[Dataset items]
┄┄┄┄┄┄

/-! ### The rows -/

/-- WARM_RESET_PIN: SYS_RESET_N is low for at least 10 microseconds, or rises again (R41, R596). While it is low the device stays in reset; when
it rises, an EXTEST, CLAMP or HIGHZ in force is replaced by BYPASS (R610). -/
def execWarmResetPin (low : Bool) (s : State) : Out :=
  if !s.sys.mainPower then .next s
  else if low then
    let s := warmReset 1 false s
    .next { s with pin := { s.pin with resetLow := true } }
  else
    let held := [0x00, 0x03, 0x04].contains s.pin.tapIr
    .next { s with pin := { s.pin with
      resetLow := false, tapIr := if held then 0xFF else s.pin.tapIr, tapReplaced := s.pin.tapReplaced || held, boundary := 0 } }

/-- Whether a write of SYS_RESET_CTL is a request of a kind: ring 0, the key, and the kind (R61). -/
def resetAsked (ring : Nat) (value : Word) (kind : Nat) : Bool := ring == 0 && bits value 31 16 == 0x5A17 && bits value 1 0 == kind

/-- Refuse a write of the SYS block from another ring than 0 (R61). -/
def sysRefuse (ring : Nat) (a : Nat) (s : State) : State := refuseFixed ring a true s

/-- SYS_RESET_CTL_WARM: a warm reset, after a flush of the terminal register (R61, R185). -/
def execSysResetCtlWarm (ring : Fin 4) (value : Word) (s : State) : Out :=
  if ring ≠ 0 then .next (sysRefuse ring Reg.SYS_RESET_CTL s)
  else if resetAsked ring value 1 then .next (warmReset 2 true s) else .next s

/-- SYS_RESET_CTL_CUSTODY: a custody reset (R61). -/
def execSysResetCtlCustody (ring : Fin 4) (value : Word) (s : State) : Out :=
  if ring ≠ 0 then .next (sysRefuse ring Reg.SYS_RESET_CTL s)
  else if resetAsked ring value 2 then .next (custodyReset 4 s) else .next s

/-- SYS_RESET_CTL_TILE: the reset of the tile that TILE names (R61). -/
def execSysResetCtlTile (ring : Fin 4) (value : Word) (s : State) : Out :=
  if ring ≠ 0 then .next (sysRefuse ring Reg.SYS_RESET_CTL s)
  else if resetAsked ring value 3 then .next (tileReset (bits value 5 4) s) else .next s

/-- RESET: profile 0 warm, profile 1 custody, expert kind 1 to 3 with a tile (R58). The interim reply precedes the reset; after a warm reset no final reply
follows (R72), after a custody reset 0x4101 does (R42), and a tile reset is answered at once. -/
def execReset (c : HostCmd) (kind tile : BitVec 8) (s : State) : Out :=
  let k := if c.expert then kind.toNat else c.profile.toNat + 1
  .next (hostRun 0x0120 c [] (fun s =>
    if k = 0 ∨ 3 < k ∨ (k = 3 ∧ 3 < tile.toNat) then .fail 0x1102
    else if k ≠ 3 ∧ (s.busy ∨ s.cer.phase ≠ .idle) then .fail 0x2104
    else if k = 1 then .hold (warmReset 2 true (interimReply c.ref 0x0101 s))
    else if k = 2 then .wait 0x0101 (custodyReset 4 s)
    else .both 0x0101 0 [] (tileReset tile.toNat s)) s)

/-- UNCORRECTABLE_TILE_FAULT: a tile reset, or a warm reset when the fault lies in a ledger pipe or tree unit (R44). -/
def execUncorrectableTileFault (tile : Fin 4) (ledger : Bool) (s : State) : Out :=
  if s.tileCond tile ≠ .up then .next s
  else if ledger then .next (warmReset 2 true s)
  else .next (tileReset tile s)

/-- PCIE_FLR: a function-level reset (R41, R94): its sessions of the digest engine close (R405). -/
def execPcieFlr (fn : Fin 513) (s : State) : Out :=
  if !s.hostUp then .next s
  else
    .next (closeSessions (fun n => n == fn.val) (flr fn s))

┄┄┄┄┄┄

WORK ITEM: Every line of the data above should be retyped precisely.

RESULT:
/-! ### The rows -/

/-- WARM_RESET_PIN: SYS_RESET_N is low for at least 10 microseconds, or rises again (R41, R596). While it is low the device stays in reset; when
it rises, an EXTEST, CLAMP or HIGHZ in force is replaced by BYPASS (R610). -/
def execWarmResetPin (low : Bool) (s : State) : Out :=
  if !s.sys.mainPower then .next s
  else if low then
    let s := warmReset 1 false s
    .next { s with pin := { s.pin with resetLow := true } }
  else
    let held := [0x00, 0x03, 0x04].contains s.pin.tapIr
    .next { s with pin := { s.pin with
      resetLow := false, tapIr := if held then 0xFF else s.pin.tapIr, tapReplaced := s.pin.tapReplaced || held, boundary := 0 } }

/-- Whether a write of SYS_RESET_CTL is a request of a kind: ring 0, the key, and the kind (R61). -/
def resetAsked (ring : Nat) (value : Word) (kind : Nat) : Bool := ring == 0 && bits value 31 16 == 0x5A17 && bits value 1 0 == kind

/-- Refuse a write of the SYS block from another ring than 0 (R61). -/
def sysRefuse (ring : Nat) (a : Nat) (s : State) : State := refuseFixed ring a true s

/-- SYS_RESET_CTL_WARM: a warm reset, after a flush of the terminal register (R61, R185). -/
def execSysResetCtlWarm (ring : Fin 4) (value : Word) (s : State) : Out :=
  if ring ≠ 0 then .next (sysRefuse ring Reg.SYS_RESET_CTL s)
  else if resetAsked ring value 1 then .next (warmReset 2 true s) else .next s

/-- SYS_RESET_CTL_CUSTODY: a custody reset (R61). -/
def execSysResetCtlCustody (ring : Fin 4) (value : Word) (s : State) : Out :=
  if ring ≠ 0 then .next (sysRefuse ring Reg.SYS_RESET_CTL s)
  else if resetAsked ring value 2 then .next (custodyReset 4 s) else .next s

/-- SYS_RESET_CTL_TILE: the reset of the tile that TILE names (R61). -/
def execSysResetCtlTile (ring : Fin 4) (value : Word) (s : State) : Out :=
  if ring ≠ 0 then .next (sysRefuse ring Reg.SYS_RESET_CTL s)
  else if resetAsked ring value 3 then .next (tileReset (bits value 5 4) s) else .next s

/-- RESET: profile 0 warm, profile 1 custody, expert kind 1 to 3 with a tile (R58). The interim reply precedes the reset; after a warm reset no final reply
follows (R72), after a custody reset 0x4101 does (R42), and a tile reset is answered at once. -/
def execReset (c : HostCmd) (kind tile : BitVec 8) (s : State) : Out :=
  let k := if c.expert then kind.toNat else c.profile.toNat + 1
  .next (hostRun 0x0120 c [] (fun s =>
    if k = 0 ∨ 3 < k ∨ (k = 3 ∧ 3 < tile.toNat) then .fail 0x1102
    else if k ≠ 3 ∧ (s.busy ∨ s.cer.phase ≠ .idle) then .fail 0x2104
    else if k = 1 then .hold (warmReset 2 true (interimReply c.ref 0x0101 s))
    else if k = 2 then .wait 0x0101 (custodyReset 4 s)
    else .both 0x0101 0 [] (tileReset tile.toNat s)) s)

/-- UNCORRECTABLE_TILE_FAULT: a tile reset, or a warm reset when the fault lies in a ledger pipe or tree unit (R44). -/
def execUncorrectableTileFault (tile : Fin 4) (ledger : Bool) (s : State) : Out :=
  if s.tileCond tile ≠ .up then .next s
  else if ledger then .next (warmReset 2 true s)
  else .next (tileReset tile s)

/-- PCIE_FLR: a function-level reset (R41, R94): its sessions of the digest engine close (R405). -/
def execPcieFlr (fn : Fin 513) (s : State) : Out :=
  if !s.hostUp then .next s
  else
    .next (closeSessions (fun n => n == fn.val) (flr fn s))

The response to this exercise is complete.